:: WHAT YOU NEED TO DO ::
Please copy every line from the following entries in which the word "Machine" appears.

:: DATA SUPPLIED ::
•••••

-- ==== Sys2Proof/Syntax.lean ====
section
/-! DEFINITION. The commands of spec/opcode_table.json, one constructor per row. -/

namespace Sys2Proof

/-- A fault in an array during one instruction, as the environment makes it or an injection does (R97, R127-R129, R136):
the point of the reduction (block of a narrow instruction, product of a wide one), cell row and column, bit inverted,
and target: 0 data cell, 1 checksum of the row, 2 A-side rivet lane, 3 B-side rivet lane, 4 parity of HI, 5 parity of LO, 6 parity of A's
operand register in the entry of `row`, 7 of B's in the entry of `col`. -/
structure ArrFault where
  pos : Nat
  row : Nat
  col : Nat
  bit : Nat
  target : Nat
  deriving DecidableEq, Repr

/-- A product of a Currier job that fails a stitching check (R284): core, array, KIND of R134, failing row and column. -/
structure StitchDet where
  core : Nat
  arr : Nat
  kind : Nat
  row : Option Nat
  col : Option Nat
  deriving DecidableEq, Repr

/-- What the environment decides of a bring-up (R500, R501): busbar voltages in mV; which reference inputs are present;
physical tiles (room, tile) that fail the self-test; cellar controllers that fail training three times; links between
rooms that fail it; Bridle ports that find a partner, with medium and declared power in mW; and the
ADDR_SEL pins. -/
structure BringOut where
  busA : Nat := 0
  busB : Nat := 0
  refA : Bool := false
  refB : Bool := false
  badTiles : List (Nat × Nat) := []
  badCells : List Nat := []
  badLinks : List (Nat × Nat) := []
  ports : List (Nat × Nat × Nat) := []
  addrSel : Nat := 0
  deriving DecidableEq, Repr

/-- What a register write needs of the environment where it starts something that has a row of its own: a firmware image as
read from host memory, what becomes of a wake, the cable on a port. -/
structure WriteEnv where
  img : List (BitVec 8) := []
  out : BringOut := {}
  medium : Nat := 0
  mw : Nat := 0
  deriving DecidableEq, Repr
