-- ==== Sys2Proof/Machine/RegDefs.lean ====
section
/-! DEFINITION. Every register and register field the spec names: page type (R542), offset, element count and
stride, bit range, write masks by access type (R5) and reset value, as the register tables of spec/ give them. -/

namespace Sys2Proof.Machine
open Sys2Proof

/-- A register: the page type that holds it (R542), its byte offset, the stride and count of its elements. -/
structure Reg where
  typ : Nat
  off : Nat
  stride : Nat
  count : Nat
  deriving DecidableEq, Repr

/-- A field of a register, bits `[hi:lo]`. -/
structure Fld where
  reg : Reg
  hi : Nat
  lo : Nat
  deriving DecidableEq, Repr

/-- R5: the bits of a register software may write, by access type, and its reset value. -/
structure RegRow where
  reg : Reg
  rw : Nat
  rwl : Nat
  w1c : Nat
  reset : Nat
  deriving DecidableEq, Repr

namespace RG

•••••

:: SOLUTION TO THE EXERCISE ::
-- ==== Sys2Proof/Machine/RegDefs.lean ====
namespace Sys2Proof.Machine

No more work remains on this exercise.